In hindsight, I'm way glad I made Friday my return-travel day and yesterday one for recovery. Lots of good things all around today, including one sigh of relief.

I must've still been pretty Outta It yesterday. Just ran a few errands around lunchtime, then went back out and got a few groceries right after 5 in the afternoon. When I reached for my wallet, it wasn't there; I'd left it in the blue hand-held shopping basket that I'd stacked in front of the register.  Good thing I caught THAT, huh. Came home and made an early evening of it.

This  morning, I arose even before an early-set alarm to get to a workout at 8 a.m.  Once again, though, my wallet was AWOL. I grabbed Eleanor's shopping card to use for breakfast and a few other things we needed at the store, and figured I'd find the wallet when I got home.  Then I saw an incoming call on my phone- from Wegmans, made at 9:30 last night. Sure enough, I'd managed to drop the damn thing a second time after leaving the store, and this time it took almost four hours before it got turned in.  And my faith in humanity is restored, since my IDs and even 20-odd in cash were all still in there. That puts me up about 13 bucks for the whole long weekend if you count the stolen Yankee Stadium beer;)

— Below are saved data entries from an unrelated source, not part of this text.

/-- R446, the full cycle: TS's turn takes the message off ChildQ (R202), whose entries are as many as before, and a
thread's held SEND waits. -/
theorem test_childQ_deadlock :
    childQDeadlocked stateFull = true
      ∧ (next? (tsTurn stateFull)).map (fun t => (t.ts.childQ.length, childQEntries t, childQDeadlocked t))
          = some (7, 8, true)
      ∧ (next? (busAccept 0 stateFull)).map (fun t => t.ts.childQ.length) = some 8 := by decide
/-- With one slot free TD can accept one of the waiting requests: there is room for the held message. -/
theorem test_childQ_room :
    (next? (busAccept 0 { stateFull with
        ts := { stateFull.ts with childQ := [] }
        td := { stateFull.td with freeSlots := 1, queue := List.replicate 8 (childTdReq stateT fieldsM1) } })).map
      (fun t => (t.ts.childQ.length, childQEntries t)) = some (1, 8) := by decide
/-- TD serves a request: a slot taken, the handle of a root without children dereferenced (B10, R205). -/
theorem test_serve :
    (tdTurn .one { stateT with
      td := { stateT.td with
              queue := [⟨.root ⟨3, 5, false, false, false, false⟩, 1, ⟨false, false, false, ⟨false, false, false⟩⟩, 0,
                         []⟩] } }).vfe.pool.referenced = List.replicate 16 false := by decide

/-! ### Witnesses: for each statement with premises, states and operands that meet them -/

open Sys2Proof.Certificates

theorem witness_DecodeEncodeRoundTrip : (Instr.mediaObject object0).wellFormed = true := by decide
theorem witness_CommandsFollowEachOther :
    (Instr.mediaGatewayState ⟨0, 1, 0, 4⟩).wellFormed = true
      ∧ encode (.mediaGatewayState ⟨0, 1, 0, 4⟩) = .command [0x70030000, 0x00010004] := by decide
theorem witness_UndefinedHeadersRefused :
    bits (dw [0x70050000] 0) 16 16 ∉
        ([0x7000, 0x7001, 0x7002, 0x7003, 0x7004, 0x7100, 0x7102, 0x7103] : List (BitVec 16))
      ∧ bits (dw [0x70050000] 0) 27 5 = 0b01110 ∧ bits (dw [0x61010000] 0) 27 5 ≠ 0b01110 := by decide

/-- A command in the stream and VFE's turn next. -/
def stateVfe : State :=
  { stateZ with
    cs := { stateZ.cs with stream := [.dword 0x70030000, .dword 0x00010004, .dword 0x70040000] }
    agenda := [.vfeTurn] }

theorem witness_VfeStepRunsCommand :
    stateVfe.agenda = [.vfeTurn] ∧ stateVfe.vfe.work = none ∧ stateVfe.ts.fence ≠ .vfeEntry
      ∧ stateVfe.ts.preemptPending = false
      ∧ decodeCommand (leadingDWords stateVfe.cs.stream) = .ok (.mediaGatewayState ⟨0, 1, 0, 4⟩, [0x70040000]) := by
  decide
theorem witness_CommandPointerMoves :
    (next? (exec (.mediaGatewayState ⟨0, 1, 0, 4⟩) stateVfe)).map (·.cs.stream) = some [.dword 0x70040000] := by decide
theorem witness_TsStepRunsMessage :
    ∃ s : State, s.agenda = [.tsTurn] ∧ s.ts.childQ = [⟨0x00011, false, encodeM0 fieldsM5⟩]
      ∧ decodeMessage ⟨0x00011, false, encodeM0 fieldsM5⟩ = .ok (.tsSpawnRootRoot fieldsM5)
      ∧ s.ts.rootQ = [srt] ∧ srt.control.threadSync = true ∧ MayStart s srt :=
  ⟨{ stateSrt with
      ts := { stateSrt.ts with childQ := [⟨0x00011, false, encodeM0 fieldsM5⟩] }, agenda := [.tsTurn] }, by
    decide +kernel⟩
theorem witness_IllegalCommandsRefused :
    (Instr.mediaStateFlush ⟨1, 0, 0⟩).isCommand = true ∧ (Instr.mediaStateFlush ⟨1, 0, 0⟩).wellFormed = false
      ∧ stateZ.cs.pipeline = .media
      ∧ ({ stateZ with cs := { stateZ.cs with pipeline := .threeD } } : State).cs.pipeline = .threeD := by decide

/-- First disjunct: no primitive command since the flush. -/
theorem witness_VfeStateWritesRecord :
    ∃ (c : MediaVfeState) (s : State), s.cs.pipeline = .media ∧ c.dwordLength = 6 ∧ InRange s.params c.fields
      ∧ InBudget s.params c.fields ∧ s.vfe.primSinceFlush = false ∧ NoHandleInUse s := ⟨⟨6, recordZ⟩, start, by decide⟩
/-- Second disjunct: only scoreboard fields change, after a MEDIA_STATE_FLUSH; and the extreme legal budget. -/
theorem witness_VfeStateWritesRecord_scoreboard :
    ∃ (c : MediaVfeState) (s : State), s.cs.pipeline = .media ∧ c.dwordLength = 6 ∧ InRange s.params c.fields
      ∧ InBudget s.params c.fields ∧ s.vfe.primSinceFlush = true ∧ s.vfe.primSinceStateFlush = false ∧ s.vfe.loaded = true
      ∧ sameButScoreboard s.vfe.record c.fields = true ∧ NoHandleInUse s :=
  ⟨⟨6, recordSb⟩, { stateZ with vfe := { stateZ.vfe with primSinceFlush := true } }, by decide⟩
theorem witness_ViolatedRequirementsRefused :
    ∃ s : State, s.cs.pipeline = .media ∧ s.vfe.primSinceFlush = true ∧ s.vfe.primSinceStateFlush = false
      ∧ InRange s.params { recordZ with numberOfUrbEntries := 1, urbEntryAllocationSize := 984 }
      ∧ ¬ InBudget s.params { recordZ with numberOfUrbEntries := 1, urbEntryAllocationSize := 984 }
      ∧ InRange s.params { recordZ with numberOfUrbEntries := 1, urbEntryAllocationSize := 983 }
      ∧ InBudget s.params { recordZ with numberOfUrbEntries := 1, urbEntryAllocationSize := 983 }
      ∧ sameButScoreboard s.vfe.record { recordZ with numberOfUrbEntries := 1, urbEntryAllocationSize := 983 } = false
      ∧ 15 < (16 : BitVec 8).toNat ∧ 60 < (61 : BitVec 8).toNat ∧ (0 : BitVec 8).toNat = 0 ∧ PrtReady s prt1 :=
  ⟨{ stateZ with vfe := { stateZ.vfe with primSinceFlush := true } }, by decide⟩
theorem witness_CurbeLoadFillsRob :
    ∃ (c : MediaCurbeLoad) (s : State), s.cs.pipeline = .media ∧ c.dwordLength = 2 ∧ s.vfe.loaded = true
      ∧ s.vfe.primSinceStateFlush = false ∧ LoadInBounds s c.totalLength c.startAddress
      ∧ c.totalLength.toNat / 32 = s.vfe.record.curbeAllocationSize.toNat
      ∧ s.vfe.record.curbeAllocationSize.toNat ≤ s.params.robRegisters - 33 ∧ Sparse.wf s.rob.regs = true :=
  ⟨⟨2, 0x100, 0x1000⟩, stateZ, by decide +kernel⟩
theorem witness_DescriptorLoadFillsTable :
    ∃ (c : MediaInterfaceDescriptorLoad) (s : State), s.cs.pipeline = .media ∧ c.dwordLength = 2
      ∧ s.vfe.primSinceStateFlush = false ∧ LoadInBounds s c.totalLength c.startAddress
      ∧ 32 ≤ c.totalLength.toNat ∧ c.totalLength.toNat ≤ 992 ∧ 31 ≤ s.params.robRegisters
      ∧ (∀ i, i < c.totalLength.toNat / 32 →
          descriptorMbz s.params.modeBits
              (regOfBytes (Memory.read s.mem) (s.cs.bases.dynamicState + c.startAddress.toNat + 32 * i)) = true
            ∧ descriptorInRange
                (regOfBytes (Memory.read s.mem) (s.cs.bases.dynamicState + c.startAddress.toNat + 32 * i)) = true)
      ∧ Sparse.wf s.rob.regs = true :=
  ⟨⟨2, 0x40, 0x2000⟩, stateZ, by decide +kernel⟩
theorem witness_GatewayStateWritesOneBarrier :
    ∃ (c : MediaGatewayState) (s : State), s.cs.pipeline = .media ∧ c.dwordLength = 0
      ∧ s.vfe.primSinceStateFlush = false ∧ c.barrierId.toNat ≤ 15 ∧ 1 ≤ c.threadCount.toNat
      ∧ c.threadCount.toNat ≤ 60 := ⟨⟨0, 15, 0xFF, 60⟩, stateZ, by decide⟩
/-- A scoreboard-only change, and the other state commands, after a primitive command without MEDIA_STATE_FLUSH. -/
theorem witness_ViolatedRequirementsRefused_stateFlush :
    ∃ s : State, s.cs.pipeline = .media ∧ s.vfe.loaded = true ∧ s.vfe.primSinceFlush = true
      ∧ s.vfe.primSinceStateFlush = true ∧ InRange s.params { recordZ with scoreboardEnable := true }
      ∧ InBudget s.params { recordZ with scoreboardEnable := true }
      ∧ sameButScoreboard s.vfe.record { recordZ with scoreboardEnable := true } = true
      ∧ (MediaCurbeLoad.mk 2 0x40 0x1000).dwordLength = 2 ∧ (MediaInterfaceDescriptorLoad.mk 2 0x40 0x2000).dwordLength = 2
      ∧ (MediaGatewayState.mk 0 1 0 4).dwordLength = 0 :=
  ⟨{ stateZ with vfe := { stateZ.vfe with primSinceFlush := true, primSinceStateFlush := true } }, by decide⟩
theorem witness_StateFlushCompletes :
    ∃ (c : MediaStateFlush) (s : State), s.cs.pipeline = .media ∧ c.dwordLength = 0 ∧ s.ts.rootQ = []
      ∧ s.ts.aside = [] ∧ (∀ q ∈ s.td.queue, q.kind = .child) ∧ c.threadCountWaterMark.toNat ≤ s.td.freeSlots
      ∧ ∀ b : Fin 16, c.barrierMask.getLsbD b.val = true → barrierClear s b = true :=
  ⟨⟨0, 60, 0xFFFF⟩, stateZ, by decide⟩
/-- One state for each of the four conditions; the watermark one above the free slots. -/
theorem witness_StateFlushWaits :
    stateSrt.ts.rootQ ≠ [] ∧ stateZ.td.freeSlots < (61 : BitVec 8).toNat
      ∧ (∃ q ∈ [rootTdReq stateSrt srt none], q.kind ≠ .child)
      ∧ barrierClear { stateZ with
          gateway := { stateZ.gateway with reportedClear := 0 }
          td := { stateZ.td with
                  threads := [⟨0, .child, 0, [reg [0, 0, 0x01000000]], ⟨false, false, false, ⟨false, false, false⟩⟩,
                               .zero, none, false⟩] } } 1 = false := by
  refine ⟨by decide, by decide, ⟨_, List.mem_singleton.mpr rfl, ?_⟩, by decide⟩
  intro h
  cases h
/-- A flush VFE holds: a request set aside, one slot too few, and every condition met at the boundary of 60 slots. -/
theorem witness_StateFlushWaits_held :
    (¬ StateFlushMayEnd { stateZ with ts := { stateZ.ts with aside := [⟨srt, none⟩] } } 60 0)
      ∧ (¬ StateFlushMayEnd stateZ 61 0) ∧ StateFlushMayEnd stateZ 60 0xFFFF
      ∧ ({ stateZ with vfe := { stateZ.vfe with work := some (.flush 60 0xFFFF) } } : State).vfe.work
          = some (.flush 60 0xFFFF) := by decide
theorem witness_FlushWaitsForPipeline :
    ∃ s : State, s.cs.stream = [.external .flush] ∧ s.ts.preemptPending = false ∧ s.ts.childQ ≠ []
      ∧ s.ts.rootCount ≠ 0 ∧ s.ts.rootQ ≠ [] ∧ (∃ b ∈ s.vfe.pool.referenced, b = true)
      ∧ s.vfe.primSinceFlush = true :=
  ⟨{ stateSrt with cs := { stateSrt.cs with stream := [.external .flush] } }, by decide⟩
/-- An MI_FLUSH that completes. -/
theorem witness_FlushWaitsForPipeline_completes :
    ∃ s : State, s.cs.stream = [.external .flush] ∧ s.ts.preemptPending = false ∧ s.vfe.work = none ∧ s.ts.rootQ = []
      ∧ s.ts.aside = [] ∧ s.ts.childQ = [] ∧ s.ts.rootCount = 0 ∧ s.ts.fence = .none
      ∧ (∀ b ∈ s.vfe.pool.referenced, b = false) ∧ s.td.queue = [] ∧ s.td.freeSlots = s.params.threadSlots
      ∧ s.vfe.primSinceFlush = true :=
  ⟨{ stateZ with
      cs := { stateZ.cs with stream := [.external .flush] }, vfe := { stateZ.vfe with primSinceFlush := true } }, by
    decide⟩

theorem witness_MediaObjectGeneratesRoot :
    ObjectReady stateZ object0 ∧ stateZ.vfe.pool.headFree = true
      ∧ stateZ.ts.rootQ.length < Config.rootQueueDepth := by decide
/-- With indirect data of one register. -/
theorem witness_MediaObjectPayload :
    ∃ (c : MediaObject) (s : State), ObjectReady s c ∧ s.vfe.pool.headFree = true ∧ Sparse.wf s.rob.regs = true
      ∧ c.indirectDataLength.toNat / 32 = 1
      ∧ urbEntryBase s.vfe.record (BitVec.ofNat 16 s.vfe.pool.head)
          + (ceil8 c.inlineData.length + c.indirectDataLength.toNat / 32) ≤ s.params.robRegisters :=
  ⟨{ object0 with indirectDataLength := 0x20, indirectDataStartAddress := 0x100 }, stateZ, by decide +kernel⟩
theorem witness_PrtGeneratesRoot :
    PrtReady stateZ prt1 ∧ stateZ.vfe.primSinceFlush = false ∧ stateZ.vfe.pool.headFree = true
      ∧ stateZ.ts.rootQ.length < Config.rootQueueDepth := by decide
theorem witness_ContextRestoreRestartsPrt :
    ∃ s : State, s.agenda = [.contextRestore prt1] ∧ PrtReady s prt1 ∧ s.vfe.work = none ∧ s.ts.fence ≠ .vfeEntry
      ∧ s.ts.preemptPending = false ∧ s.vfe.pool.headFree = true ∧ s.ts.rootQ.length < Config.rootQueueDepth :=
  ⟨{ stateZ with agenda := [.contextRestore prt1] }, by decide⟩
theorem witness_WalkerGeneratesFirstRoot :
    (WalkerReady stateZ { walker1 with walk := { walkW1 with globalResolution := ⟨0, 0⟩ } }
        ∧ walkSeq { walkW1 with globalResolution := ⟨0, 0⟩ } = [])
      ∧ WalkerReady stateZ walker1
      ∧ walkSeq walker1.walk = (⟨0, 0⟩, 0) :: [(⟨1, 0⟩, 0), (⟨0, 1⟩, 0), (⟨1, 1⟩, 0)]
      ∧ ceil8 walker1.inlineData.length ≤ stateZ.vfe.record.urbEntryAllocationSize.toNat
      ∧ stateZ.vfe.pool.headFree = true ∧ stateZ.ts.rootQ.length < Config.rootQueueDepth := by decide
/-- A pool whose head is referenced. -/
theorem witness_PrimitiveWaitsForHandle :
    ∃ s : State, s.vfe.pool.headFree = false ∧ ObjectReady s object0 ∧ PrtReady s prt1 ∧ s.vfe.primSinceFlush = false
      ∧ WalkerReady s walker1 ∧ walkSeq walker1.walk ≠ []
      ∧ ceil8 walker1.inlineData.length ≤ s.vfe.record.urbEntryAllocationSize.toNat :=
  ⟨{ stateZ with vfe := { stateZ.vfe with pool := ⟨List.replicate 16 true, 0⟩ } }, by decide⟩
/-- RootQ full, whatever its depth. -/
theorem witness_WalkGoesOn_full :
    ∃ (s : State) (g : Generation), s.vfe.work = some (.generate g) ∧ g.assembled = none ∧ g.todo = [⟨1, 0, 0⟩]
      ∧ s.vfe.pool.headFree = true ∧ Config.rootQueueDepth ≤ s.ts.rootQ.length :=
  ⟨{ stateZ with
      ts := { stateZ.ts with rootQ := List.replicate Config.rootQueueDepth srt }
      vfe := { stateZ.vfe with work := some (.generate ⟨walkerControl walker1, [], [⟨1, 0, 0⟩], none⟩) } },
    ⟨walkerControl walker1, [], [⟨1, 0, 0⟩], none⟩, rfl, rfl, rfl, rfl, by simp⟩
theorem witness_WalkGoesOn :
    (∃ (s : State) (g : Generation), s.vfe.work = some (.generate g) ∧ g.assembled = none ∧ g.todo = [⟨1, 0, 0⟩]
        ∧ s.vfe.pool.headFree = true ∧ s.ts.rootQ.length < Config.rootQueueDepth)
      ∧ ∃ (s : State) (g : Generation), s.vfe.work = some (.generate g) ∧ g.assembled = none ∧ g.todo = [⟨1, 0, 0⟩]
        ∧ s.vfe.pool.headFree = false :=
  ⟨⟨{ stateZ with
        vfe := { stateZ.vfe with work := some (.generate ⟨walkerControl walker1, [], [⟨1, 0, 0⟩], none⟩) } },
      ⟨walkerControl walker1, [], [⟨1, 0, 0⟩], none⟩, by decide⟩,
    ⟨{ stateZ with
        vfe := { stateZ.vfe with
                 pool := ⟨List.replicate 16 true, 3⟩
                 work := some (.generate ⟨walkerControl walker1, [], [⟨1, 0, 0⟩], none⟩) } },
      ⟨walkerControl walker1, [], [⟨1, 0, 0⟩], none⟩, by decide⟩⟩
/-- RootQ full, each primitive command ready. -/
def stateFullRootQ : State := { stateZ with ts := { stateZ.ts with rootQ := List.replicate Config.rootQueueDepth srt } }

I'd picked the early workout time because I wanted to actually set foot in church for the first time in almost two months.  Our wife-and-husband pair of new ministers took over at the start of July, and they had a meet-and-greet with them after today's.  They're both fairly young, and the lead pastor is extremely pregnant, but I think I will have sympathetic ears if I can put up with the BS long enough; in the first sermon of hers I heard, Heather spoke about privilege and inclusion  and used the term "black lives matter" without sneering.  I told them I'd been making efforts with the previous pastor to get us officially on board as a Reconciling Ministries church within United Methodism; and while they didn't pin a medal on me, send me down the hall and say "You're our boy!" I think they're with me on the cause.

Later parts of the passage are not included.